▸ Your assignment: Copy out every line of the records where the string "haddressed" occurs.

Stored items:

/-! ### Conservation -/

/-- What leaves for a valid frame is valid and of its length, but for a NOTICE in the place of an IDLE (R15, R16). -/
theorem State.sentFor_valid {ws : List Word} (h : frameValid ws = true) (hreceiver : s.ReceiverInv)
    (hprofile : s.ProfileInv) (hsession : s.SessionInv) :
    frameValid (s.sentFor ws) = true ∧
      ((s.sentFor ws).length = ws.length ∨ (kindOf ws = some .idle ∧ kindOf (s.sentFor ws) = some .notice)) := by
  obtain ⟨hlow, hhigh⟩ := frameValid_length h
  have hidle : frameValid (idleFrame false ws.length) = true ∧ (idleFrame false ws.length).length = ws.length :=
    ⟨frameValid_idleFrame false _ hlow hhigh, length_idleFrame false _ hlow⟩
  rw [State.sentFor]
  cases hroute : routeOf s.strap ws with
  | sweep =>
    have hkind : kindOf ws = some .sweep := routeOf_kind (by rw [hroute]; rfl)
    obtain ⟨hvalid, hlength⟩ := frameValid_stamped hkind h s.port.markWord
    exact ⟨hvalid, .inl hlength⟩
  | request =>
    have hkind : kindOf ws = some .request := routeOf_kind (by rw [hroute]; rfl)
    have height := ((frameValid_iff hkind).1 h).1
    simp only [lengthOk, decide_eq_true_eq] at height
    obtain ⟨hvalid, hlength⟩ := (s.serve_isResponse (srcOf ws) (sequenceOf ws) (requestCodeOf ws) (bodyOf ws) height.1
      hreceiver hprofile hsession).frame height.1 hhigh
    exact ⟨hvalid, .inl hlength⟩
  | offered =>
    have hkind : kindOf ws = some .idle := routeOf_kind (by rw [hroute]; rfl)
    obtain hnone | ⟨n, number, hsome⟩ := s.offer_sends
    · rw [hnone]
      exact ⟨h, .inl rfl⟩
    · rw [hsome]
      exact ⟨(noticeFrame_valid s n number).1, .inr ⟨hkind, kindOf_noticeFrame s n number⟩⟩
  | badRequest | eventOwn | resetOwn | ownFrame => exact ⟨hidle.1, .inl hidle.2⟩
  | eventBroadcast | resetBroadcast | other => exact ⟨h, .inl rfl⟩

/-- One frame has left, after those before it. -/
def Emits (s t : State) (ws : List Word) : Prop := t.port.out = s.port.out ++ [.frame ws]

theorem Emits.still {ws : List Word} {u : State} (h : Emits s t ws) (h' : Still t u) : Emits s u ws := by
  rw [Emits, h'.port]
  exact h

theorem Sends.emits {ws : List Word} (h : Sends s t ws) : Emits s t ws := congrArg Port.out h

/-- The damaged IDLE that replaces a damaged frame (R6). -/
theorem State.damagedArrives_emits (s : State) (ws : List Word) :
    Emits s (s.damagedArrives ws) (idleFrame true (damagedLength ws.length)) := by
  rw [State.damagedArrives_eq]
  split
  · have hhunt : Emits s { s.damagedCounted ws with
        port := { (s.damagedCounted ws).port with link := .hunt, validCount := 0, damagedCount := 0 } }
        (idleFrame true (damagedLength ws.length)) := rfl
    exact hhunt.still State.departUp_still
  · rfl

theorem State.huntValid_emits (s : State) (ws : List Word) : Emits s (s.huntValid ws) ws := by
  rw [State.huntValid]
  dsimp only
  split
  · refine Emits.still ?_ State.enterUp_still
    rfl
  · rfl

theorem State.arrive_emits {ws : List Word} (hreset : s.resetLow = false) (hlink : s.port.link ≠ .down) :
    Emits s (s.arrive ws) (if frameValid ws then
      (if s.port.link = .up ∧ s.addressed then s.countValid.sentFor ws else ws)
      else idleFrame true (damagedLength ws.length)) := by
  cases hvalid : frameValid ws with
  | false =>
    rw [State.arrive_damaged s ws ⟨hreset, hlink⟩ hvalid]
    exact s.damagedArrives_emits ws
  | true =>
    cases hstate : s.port.link with
    | down => exact absurd hstate hlink
    | hunt =>
      rw [State.arrive_hunt s ws hreset hstate hvalid]
      simpa using s.huntValid_emits ws
    | up =>
      cases haddressed : s.addressed with
      | false =>
        rw [State.arrive_unaddressed s ws hreset hstate haddressed hvalid]
        have hheard : Emits s (s.heard ws) ws := rfl
        simpa using hheard
      | true =>
        rw [State.arrive_valid s ws ⟨hreset, hstate, haddressed⟩ hvalid]
        have hrouted : Emits s (s.countValid.route ws) (s.countValid.sentFor ws) := (State.route_sends s.countValid ws).emits
        simpa using hrouted

theorem State.enterDown_out (s : State) : s.enterDown.port.out = s.port.out := by
  rw [State.enterDown]
  split
  · rfl
  · rfl
  · rw [State.departUp_still.port]
    rfl

/-- No command but a frame, a SEND_BREAK, a release or a fall of RESETn puts anything on the output. -/
theorem exec_out {c : Instr} (h : exec c s = .next t) (hframe : frameOf c = none) (hbreak : c ≠ .sendBreak)
    (hrelease : ∀ straps copied, c ≠ .powerOnResetRelease straps copied) (hfall : ∀ sent, c ≠ .resetnFall sent) :
    t.port.out = s.port.out := by
  have hmay (i : Fin 32) : True := trivial
  have hmoves {u : State} (hu : Moves False (fun _ => True) s u) : u.port.out = s.port.out := by rw [hu.still.port]
  have hif {p : Prop} [Decidable p] {u v : State} (hu : u.port.out = s.port.out) (hv : v.port.out = s.port.out) :
      (if p then u else v).port.out = s.port.out := by
    split
    · exact hu
    · exact hv
  cases c with
  | powerOnResetRelease straps copied => exact absurd rfl (hrelease straps copied)
  | resetnFall sent => exact absurd rfl (hfall sent)
  | sendBreak => exact absurd rfl hbreak
  | startDelimiter signal => cases h; exact hif rfl rfl
  | lossOfSignal => cases h; exact hif rfl s.enterDown_out
  | silenceTimerExpiry => cases h; exact hif rfl s.enterDown_out
  | resendTimerRunOut number => cases h; exact hif rfl (hmoves (Quiet.resendRunsOut s number).moves)
  | eventExpiry place => cases h; exact hif rfl (hmoves (State.eventExpires_moves hmay place))
  | tinLevelChange line high => cases h; rfl
  | candidateTimerRunOut line => cases h; exact hif rfl (hmoves (State.candidateRunsOut_moves hmay line))
  | pulseTimerRunOut line =>
    cases h
    refine hif rfl ?_
    cases line <;> rfl
  | leaseExpiry => cases h; exact hif rfl (hmoves State.leaseExpires_moves)
  | _ => cases hframe

/-- Settles O59: what leaves is the frame that `arrive_emits` names, and no other command but SEND_BREAK emits. -/
theorem framesAreConserved : Obligations.FramesAreConserved := by
  intro s t c hreset h
  refine ⟨fun ws hws hlink hreceiver hprofile hsession => ?_, exec_out h, ?_⟩
  · rw [exec_of_frameOf hws] at h
    cases h
    have hemits := State.arrive_emits (ws := ws) hreset hlink
    refine ⟨_, hemits, ?_⟩
    cases hvalid : frameValid ws with
    | false =>
      obtain ⟨hlow, hhigh⟩ := damagedLength_bounds ws.length
      exact ⟨frameValid_idleFrame true _ hlow hhigh, fun hv => by (cases hv), fun _ =>
        ⟨length_idleFrame true _ hlow, kindOf_idleFrame true _⟩⟩
    | true =>
      have hsent := State.sentFor_valid (s := s.countValid) hvalid (hreceiver.congr rfl) hprofile (hsession.congr rfl)
      simp only [if_true]
      split
      · exact ⟨hsent.1, fun _ => hsent.2, fun hv => by cases hv⟩
      · exact ⟨hvalid, fun _ => .inl rfl, fun hv => by cases hv⟩
  · rintro rfl hlink
    cases h
    rw [if_neg (by simp [hlink])]

end Sys2Proof.Machine
end

section
/-! The step itself, the release of RESETn, and the end step of a watch. -/

namespace Sys2Proof.Machine

variable {s t : State}

/-- Settles O1. -/
theorem stepTakesFront : Obligations.StepTakesFront := by
  intro s c rest h
  rw [step, h]

/-- One tick of a running timer, but for its last one (log 5). -/
theorem tickTimer_some (n : Nat) : tickTimer (some n) = some (if n ≤ 1 then n else n - 1) :=
  match n with
  | 0 | 1 => rfl
  | n + 2 => by simp [tickTimer]

/-- Settles O2, timer by timer. -/
theorem idleStepIsATick : Obligations.IdleStepIsATick := by
  intro s hidle less fall
  have hfall (t : Timer) : tickTimer t = fall t := by
    cases t with
    | none => rfl
    | some n => exact tickTimer_some n
  have hstep : step s = .next s.tick := by rw [step, hidle]
  have hnotice : Notice.tick = fun n => { n with sent := n.sent.map fun x => { x with timer := fall x.timer } } := by
    funext n
    simp only [Notice.tick, hfall]
  have hwaiting : WaitingEvent.tick = fun w => { w with ticks := less w.ticks } := rfl
  refine ⟨fun hreset => ?_, fun hreset => ?_⟩
  · rw [hstep, State.tick, if_pos hreset]
  · rw [hstep, State.tick, if_neg (by simp [hreset]), hnotice, hwaiting]
    simp only [hfall]

theorem Watch.rearmed_spent {w : Watch} (h : w.runtime.firesLeft = some 0) : w.rearmed = { w with state := .spent } :=
  if_pos h

theorem Watch.rearmed_armed {w : Watch} (h : w.runtime.firesLeft ≠ some 0) :
    w.rearmed = { w with state := .armed, runtime := w.runtime.restarted } :=
  if_neg h

theorem Watch.endStep_holdoff {w : Watch} (h : 0 < w.contents.holdoff) :
    w.endStep = { w with state := .holdoff, runtime := { w.runtime with holdoffLeft := w.contents.holdoff } } :=
  if_pos h

theorem Watch.endStep_rearmed {w : Watch} (h : w.contents.holdoff = 0) : w.endStep = w.rearmed :=
  if_neg (by omega)

theorem Watch.countHoldoff_running {w : Watch} {d : Nat} (h : d + 1 < w.runtime.holdoffLeft) :
    w.countHoldoff d = { w with runtime := { w.runtime with holdoffLeft := w.runtime.holdoffLeft - (d + 1) } } :=
  if_neg (by omega)

theorem Watch.countHoldoff_over {w : Watch} {d : Nat} (h : w.runtime.holdoffLeft ≤ d + 1) :
    w.countHoldoff d = Watch.rearmed { w with runtime := { w.runtime with holdoffLeft := 0 } } := by
  have hzero : w.runtime.holdoffLeft - (d + 1) = 0 := by omega
  rw [Watch.countHoldoff, hzero, if_pos rfl]

/-- Settles O24. -/
theorem endStepAndHoldoff : Obligations.EndStepAndHoldoff := by
  intro w d armed
  refine ⟨Watch.endStep_holdoff, fun h hleft => ?_, fun h hleft => ?_, Watch.countHoldoff_running, fun h hleft => ?_,
    fun h hleft => ?_⟩
  · rw [Watch.endStep_rearmed h, Watch.rearmed_armed hleft]
    rfl
  · rw [Watch.endStep_rearmed h, Watch.rearmed_spent hleft]
  · exact (Watch.countHoldoff_over h).trans (Watch.rearmed_armed hleft)
  · exact (Watch.countHoldoff_over h).trans (Watch.rearmed_spent hleft)

/-- Settles O13: the state that the release leaves, block by block. -/
theorem releaseTakesPowerOnValues : Obligations.ReleaseTakesPowerOnValues := by
  intro s straps copied
  refine ⟨_, rfl, rfl, rfl, ?_, rfl, fun i => getElem_replicate_fin _ i, fun i => getElem_replicate_fin _ i,
    fun k => getElem_replicate_fin _ k, rfl, rfl, rfl, fun g => getElem_replicate_fin _ g, rfl, rfl, rfl, rfl, rfl, rfl,
    fun k => getElem_replicate_fin _ k, rfl, rfl, rfl, rfl, rfl, fun n => getElem_replicate_fin _ n, rfl, rfl, rfl⟩
  rw [List.append_assoc]
  rfl

/-! ### While RESETn is low -/

theorem exec_resetnFall (hreset : s.resetLow = false) (x : Transmission) :
    exec (.resetnFall x) s = .next { s with
      resetLow := true
      port := { s.port with out := fallOut s.port.out x }
      lines := { s.lines with tout0 := none, tout1 := none } } := by
  rw [exec, execResetnFall, if_neg (by simp [hreset])]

▸ Answer section:
      cases haddressed : s.addressed with
        rw [State.arrive_unaddressed s ws hreset hstate haddressed hvalid]
        rw [State.arrive_valid s ws ⟨hreset, hstate, haddressed⟩ hvalid]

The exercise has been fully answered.